After the PA preprocessing and DR process by t-SNE, PCA, KPCA and LLE, the FDA algorithm was finally used to illustrate the performance for variety classification of maize seeds. Table 1 summarises the detailed results based on these models. were chosen based on the minimum root-mean-square error of cross validation.

For models using seed embryo-side data, the accuracies of the PCA+FDA, KPCA+FDA, LLE+FDA and t-SNE+FDA models were nearly 50%, while the accuracies increased to 62.5~87.5% by employing PA. For models using non-embryo-side data, all of the accuracies surpassed 60%. Interestingly, the eight models using the non-embryo-side data were more accurate than the embryo side.

For models without PA, the test accuracies were only 35~71.25%. In contrast, the models with PA showed better results with an accuracy of 62.5~97.5%. The significant effect of PA may be due to the fact that it is an agglomerate effect, which has been shown to be useful for classification in different fields [25,26]. Without PA preprocessing, KPCA showed similar classification accuracy to t-SNE, especially for the embryo-side data, but the accuracy was worse than that of t-SNE with PA preprocessing. This result was consistent with previous reports [18], which showed the instability and the importance of kernel function selection in KPCA. As a kernel-based algorithm, different choices had great influence on the performance of KPCA, and it was hard to give a stable and robust classification result.

LLE also exhibited poor performance; although the algorithm focused on the local structure of the data, it was difficult to reflect the differences between the distant samples, and the data will congest after the DR process [19]. However, the data in low-dimensional space of t-SNE were regarded as a t-distribution, and the distance between different clusters was enlarged, which was a huge advantage compared with LLE and other manifold learning methods [20,21,22,23].

Obviously, the accuracy of the t-SNE model was higher than that of other models, and the t-SNE model with PA preprocessing exhibited the best result among all methods, with an accuracy of 97.5% using the non-embryo-side data. The best accuracy of other models only reached 85%. In general, except for the KPCA+FDA model, the t-SNE model performed better than other models using each sides’ data with or without PA preprocessing.
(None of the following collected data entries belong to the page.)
-- ==== Sys2Proof/WellFormed.lean ====
section
/-! DEFINITION. Which command words are well formed: the checks of 30_encoding.md R49, each by name. A term of
`Instr` needs no check of its own (Syntax.lean, log 11). -/

namespace Sys2Proof

/-- Why a command word is illegal (30_encoding.md R49). -/
inductive Illegal where
  | opcode        -- (a), (b): `op` is 0x00 or at least 0x10
  | operand       -- (c): form N with a non-zero `arg`
  | wideOperand   -- (d): form B with a bit of `arg[31:8]` set
  deriving DecidableEq, Repr

/-- The operand form of an opcode, where it is assigned (30_encoding.md R47). -/
def formOf (op : Nat) : Option Form :=
  match op with
  | 0x01 | 0x02 | 0x05 | 0x06 | 0x08 | 0x0A | 0x0C | 0x0D | 0x0E | 0x0F => some .none
  | 0x04 | 0x07 | 0x09 => some .byte
  | 0x03 | 0x0B => some .word
  | _ => none

/-- The check an operand fails in a form, if any (30_encoding.md R48, R49). -/
def operandCheck (f : Form) (arg : Word) : Option Illegal :=
  match f with
  | .none => if arg = 0#32 then none else some .operand
  | .byte => if arg.extractLsb' 8 24 = 0#24 then none else some .wideOperand
  | .word => none

/-- The check the two fields of a word fail, if any (30_encoding.md R49). -/
def fieldCheck (op : BitVec 8) (arg : Word) : Option Illegal :=
  match formOf op.toNat with
  | none => some .opcode
  | some f => operandCheck f arg

/-- A command word is well formed when its fields, `op` in bits 39:32 and `arg` in bits 31:0, fail no check. -/
def CmdWord.wf (w : CmdWord) : Bool := (fieldCheck (w.extractLsb' 32 8) (w.extractLsb' 0 32)).isNone

end Sys2Proof
end

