-- ==== Sys2Proof/Safety.lean ====
section
/-! DEFINITION. The terms claims about the machine use: its invariants (10_state.md R24), what a run is, which host
acts leave a computation alone, and what an open frame has taken in (41_frame_validator.md R108). -/

namespace Sys2Proof.Machine

/-- 10_state.md R24 item 1: once `TV` is 1, every entry holds `tbl` of its index. -/
def TableBuilt (b : Block) : Prop := b.tv = true → ∀ i : Byte, tblRead b.table i = some (tbl i)

/-- The invariants of 10_state.md R24 that speak of one state (items 1, 3, 5, 6 and 8; the values of item 4 and the
zeros of item 7 hold by the shape of the state and of `STATUS`), and the memory's canonical form. -/
structure Inv (s : State) : Prop where
  memory : Memory.wf s.block.table = true
  table : TableBuilt s.block
  frameNeedsTable : s.block.phase = .opened → 0 < s.block.fcnt.toNat → s.block.tv = true
  noVerdict : s.block.verdict = .none → s.block.rxcrc = 0#32 ∧ s.block.excrc = 0#32
  window : s.block.fcnt.toNat < 4 →
    s.block.win >>> (8 * s.block.fcnt.toNat) = 0#32 ∧ s.block.vacc = 0xFFFFFFFF#32
  verdictOk : s.block.verdict = .ok → s.block.rxcrc = s.block.excrc
  verdictCrc : s.block.verdict = .crc → s.block.rxcrc ≠ s.block.excrc

/-- A safe state: no command has been refused since reset (60_exceptions.md R127, 70_reset_and_hazards.md R152). -/
def NoProtocolError (s : State) : Prop := s.block.err = false

/-- The machine after `n` steps, if it gets there. -/
def RunsTo (n : Nat) (s t : State) : Prop := Host.Core.run Sys2Proof.core n s = .next t

/-- A state the machine can be in: reached from reset by some acts of the host (10_state.md R24). -/
def Reachable (t : State) : Prop :=
  ∃ (acts : List HostAct) (n : Nat), RunsTo n { State.reset with host := acts } t

/-- The command answered with value `v`: the block is `b`, and `(OK, v)` is the last response. -/
def answered (s : State) (b : Block) (v : Word) : State :=
  { s with block := b, rsps := s.rsps ++ [0#4 ++ v] }

/-- The command was refused with status `e`: `ERR` is 1, `(e, 0)` is the last response, nothing else has changed
(60_exceptions.md R124). -/
def refusedWith (s : State) (e : BitVec 4) : State :=
  { s with block := { s.block with err := true }, rsps := s.rsps ++ [e ++ 0#32] }

/-- The status a command answers with, by the table of outcomes of 60_exceptions.md R123. -/
def outcomeStatus (i : Instr) (b : Block) : BitVec 4 :=
  match i with
  | .extb _ | .rdtbl _ => if b.tv = false then 2#4 else 0#4
  | .fbyte _ =>
    if b.tv = false then 2#4
    else if b.phase = .idle then 3#4
    else if b.fcnt = 0xFFFFFFFF#32 then 4#4
    else 0#4
  | .fendc | .fendp _ => if b.phase = .idle then 3#4 else 0#4
  | .tinit | .seed | .ldacc _ | .final | .rdacc | .fstart | .rdst | .rdrx | .rdex | .rdlen => 0#4

/-- The act is a reset. -/
def HostAct.isReset : HostAct → Bool
  | .cmd _ => false
  | .rst => true
  | .rstDuring _ => true

/-- The command an act issues, if its word is legal. -/
def HostAct.command? : HostAct → Option Instr
  | .cmd w => (decode w).toOption
  | .rst => none
  | .rstDuring _ => none

/-- An act that may stand between the bytes of a computation (40_crc_engine.md R77): no reset, no `SEED`, no
`LDACC`. -/
def HostAct.keepsComputation (a : HostAct) : Bool :=
  match a.isReset, a.command? with
  | true, _ => false
  | false, some .seed => false
  | false, some (.ldacc _) => false
  | false, _ => true

/-- An act that may stand between the bytes of a frame (41_frame_validator.md R108): no reset, no `FSTART`, no
frame-end command. -/
def HostAct.keepsFrame (a : HostAct) : Bool :=
  match a.isReset, a.command? with
  | true, _ => false
  | false, some .fstart => false
  | false, some .fendc => false
  | false, some (.fendp _) => false
  | false, _ => true

/-- The bytes the `EXTB` commands among some acts carry, in order. -/
def extbBytes (acts : List HostAct) : List Byte :=
  acts.filterMap fun a => match a.command? with
    | some (.extb b) => some b
    | _ => none

/-- The bytes the `FBYTE` commands among some acts carry, in order. -/
def fbyteBytes (acts : List HostAct) : List Byte :=
  acts.filterMap fun a => match a.command? with
    | some (.fbyte b) => some b
    | _ => none

/-- What the block holds of the open frame after its bytes `f` (41_frame_validator.md R108). -/
structure FrameTaken (f : List Byte) (b : Block) : Prop where
  phase : b.phase = .opened
  count : b.fcnt.toNat = f.length
  handshake : b.hsok = true ↔ ∀ j, j < min f.length 8 → f[j]? = preamble[j]?
  window : b.win = be32 (List.replicate (4 - f.length) 0#8 ++ f.drop (f.length - 4))
  accumulator : b.vacc = extend 0xFFFFFFFF#32 (f.take (f.length - 4))

/-- The checksums of a judgement, where it has any (41_frame_validator.md R95). -/
def Judgement.checksums : Judgement → Option (Word × Word)
  | .short => none
  | .badHandshake => none
  | .mismatch r e => some (r, e)
  | .good r e => some (r, e)

/-- A frame with one bit flipped: bit `j % 8` of byte `j / 8`. -/
def flipBit (j : Nat) (f : List Byte) : List Byte := f.modify (j / 8) (· ^^^ (1#8 <<< (j % 8)))

end Sys2Proof.Machine
end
The accuracy obtained by 10 times hold-out cross-validation was 0.85 ± 0.05, demonstrating that the classifier trained using the presented method was robust for the variety classification, and furthermore, it also indicated that the prediction result using the test dataset would be reliable.

4. Conclusions

The variety of waxy maize seeds was classified from hyperspectral data based on t-SNE, PCA, KPCA and LLE models. The main conclusions were as follows:

(1): The accuracy of the t-SNE model was higher than that of the PCA, KPCA and LLE models without PA preprocessing, and the classification accuracy of the t-SNE model was 71.25%, which was much more satisfactory than the results of PCA, KPCA and LLE models (with accuracies of 35~65%).
(2): The accuracy of the t-SNE, PCA, KPCA and LLE models was improved by PA preprocessing for the variety classification of maize seeds, and the best classification result, with an accuracy of 97.5%, was obtained by the t-SNE model with PA preprocessing.
(3): All of the models using the non-embryo-side data were more accurate than the embryo-side in the variety classification.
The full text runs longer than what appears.